VMs with CPU at 100%

Matteo Calorio · Mar 16, 2023

Hi everyone,

we are experiencing a strange problem; since the update, a couple of months ago, to:

occasionally we find some machine with 100% CPU and completely unusable.

We found that just by live-migrating th VM to another node it starts working again, without reset.

Has anyone had similar problems?

Matteo

leesteken · Mar 16, 2023

There have been reports on this forum that migration between different types/generations of CPUs sometimes has problems since recent Proxmox/kernel versions. The work-around appear to be separate pools with the same CPU type. I don't have any experience with that myself.
Also note that kernel 5.19 is not getting any updates; go back to the default 5.15 kernel or use the latest 6.2 kernel for security updates.

beisser · Mar 16, 2023

what hardware is this running on?
there are some issues with N5000/N6000 based machines where VM's go unresponsive with 100% load

There is a quite long Thread here about this:

https://forum.proxmox.com/threads/vm-freezes-irregularly.111494/

if you use different hardware it may not be related though.

Matteo Calorio · Mar 22, 2023

Thanks, yes, we installed a 5.19 kernel just by suggestion in these forums to solve the problem of migrating VMs to nodes with different CPU frequencies:

Live migration problems between higher to lower frequencies CPUs

While this seemed it fixed the problem, it also seems it introduced another one that we didn't have in previous versions of PVE.

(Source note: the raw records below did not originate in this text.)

theorem setMaint_frame {a0} {a1} {x : State} : OnlyChanges [.cache] x (setMaint a0 a1 x) := by
  unfold setMaint
  repeat' first
    | with_reducible assumption
    | with_reducible apply OnlyChanges.refl
    | (extract_lets +onlyGivenNames y; guard_hyp y : State := Prod.snd _; subst y)
    | (extract_lets +onlyGivenNames y; guard_hyp y : State := _; apply OnlyChanges.cut y; (on_goal 1 => (unfold y; clear y)); (on_goal 2 => (intro hx; clear_value y)))
    | (extract_lets +onlyGivenNames y; guard_hyp y : _ × State := _; apply OnlyChanges.cutP y; (on_goal 1 => (unfold y; clear y)); (on_goal 2 => (intro hx; clear_value y)))
    | (extract_lets +onlyGivenNames y; guard_hyp y : _ × _ × State := _; apply OnlyChanges.cutPP y; (on_goal 1 => (unfold y; clear y)); (on_goal 2 => (intro hx; clear_value y)))
    | (extract_lets +onlyGivenNames y; guard_hyp y : Boxes := _; subst y)
    | (extract_lets +onlyGivenNames y; guard_hyp y : Power := _; subst y)
    | (extract_lets +onlyGivenNames y; guard_hyp y : Trans := _; subst y)
    | (extract_lets +onlyGivenNames y; guard_hyp y : Prot := _; subst y)
    | (extract_lets +onlyGivenNames y; guard_hyp y : Persist := _; subst y)
    | (extract_lets +onlyGivenNames y; guard_hyp y : Sgl := _; subst y)
    | (extract_lets +onlyGivenNames y; guard_hyp y : Sec := _; subst y)
    | (extract_lets +onlyGivenNames y; clear_value y)
    | extract_lets +onlyGivenNames y
    | with_reducible apply OnlyChanges.ite
    | split
    | (with_reducible apply OnlyChanges.upd4096; (on_goal 1 => decide))

theorem maintSkip_frame {a0} {a1} {a2} {a3} {x : State} : OnlyChanges [.cache, .portA, .portB] x (maintSkip a0 a1 a2 a3 x) := by
  unfold maintSkip
  repeat' first
    | with_reducible assumption
    | with_reducible apply OnlyChanges.refl
    | (extract_lets +onlyGivenNames y; guard_hyp y : State := Prod.snd _; subst y)
    | (extract_lets +onlyGivenNames y; guard_hyp y : State := _; apply OnlyChanges.cut y; (on_goal 1 => (unfold y; clear y)); (on_goal 2 => (intro hx; clear_value y)))
    | (extract_lets +onlyGivenNames y; guard_hyp y : _ × State := _; apply OnlyChanges.cutP y; (on_goal 1 => (unfold y; clear y)); (on_goal 2 => (intro hx; clear_value y)))
    | (extract_lets +onlyGivenNames y; guard_hyp y : _ × _ × State := _; apply OnlyChanges.cutPP y; (on_goal 1 => (unfold y; clear y)); (on_goal 2 => (intro hx; clear_value y)))
    | (extract_lets +onlyGivenNames y; guard_hyp y : Boxes := _; subst y)
    | (extract_lets +onlyGivenNames y; guard_hyp y : Power := _; subst y)
    | (extract_lets +onlyGivenNames y; guard_hyp y : Trans := _; subst y)
    | (extract_lets +onlyGivenNames y; guard_hyp y : Prot := _; subst y)
    | (extract_lets +onlyGivenNames y; guard_hyp y : Persist := _; subst y)
    | (extract_lets +onlyGivenNames y; guard_hyp y : Sgl := _; subst y)
    | (extract_lets +onlyGivenNames y; guard_hyp y : Sec := _; subst y)
    | (extract_lets +onlyGivenNames y; clear_value y)
    | extract_lets +onlyGivenNames y
    | with_reducible apply OnlyChanges.ite
    | (with_reducible apply OnlyChanges.step setMaint_frame; (on_goal 1 => decide))
    | (with_reducible apply OnlyChanges.step violate_frame; (on_goal 1 => decide))
    | (with_reducible apply OnlyChanges.step maintApplied_frame; (on_goal 1 => decide))
    | split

To go back to the 5.15 kernel we should understand if the migration problem has been solved its latest versions.

Our nodes are servers with CPUs like:
40 x Intel(R) Xeon(R) CPU E5-2650 v3 @ 2.30GHz (2 Sockets)
48 x Intel(R) Xeon(R) Gold 5118 CPU @ 2.30GHz (2 Sockets)
40 x Intel(R) Xeon(R) CPU E5-2630 v4 @ 2.20GHz (2 Sockets)
48 x AMD EPYC 7272 12-Core Processor (2 Sockets)
64 x Intel(R) Xeon(R) Gold 6326 CPUs @ 2.90GHz (2 Sockets)

I read the post you indicated, but at the moment I did not found any clues that could resolve our situation.

Matteo Calorio · Sep 11, 2023

Hi, we still have the problem, here are some messages from a VM that got stuck:

Code:

kernel:[2261815.282065] watchdog: BUG: soft lockup - CPU#2 stuck for 22s! [JournalFlusher:870]

Message from syslogd@graylog5 at Sep 11 14:13:07 ...
kernel:[2261815.283198] watchdog: BUG: soft lockup - CPU#0 stuck for 22s! [ftdc:872]

Message from syslogd@graylog5 at Sep 11 14:13:07 ...
kernel:[2261815.283226] watchdog: BUG: soft lockup - CPU#1 stuck for 22s! [pool-3-thread-1:985]

Thanks,
Matteo

fiona · Sep 11, 2023

Hi,

Matteo Calorio said:

Hi, we still have the problem, here are some messages from a VM that got stuck:

Code:

kernel:[2261815.282065] watchdog: BUG: soft lockup - CPU#2 stuck for 22s! [JournalFlusher:870]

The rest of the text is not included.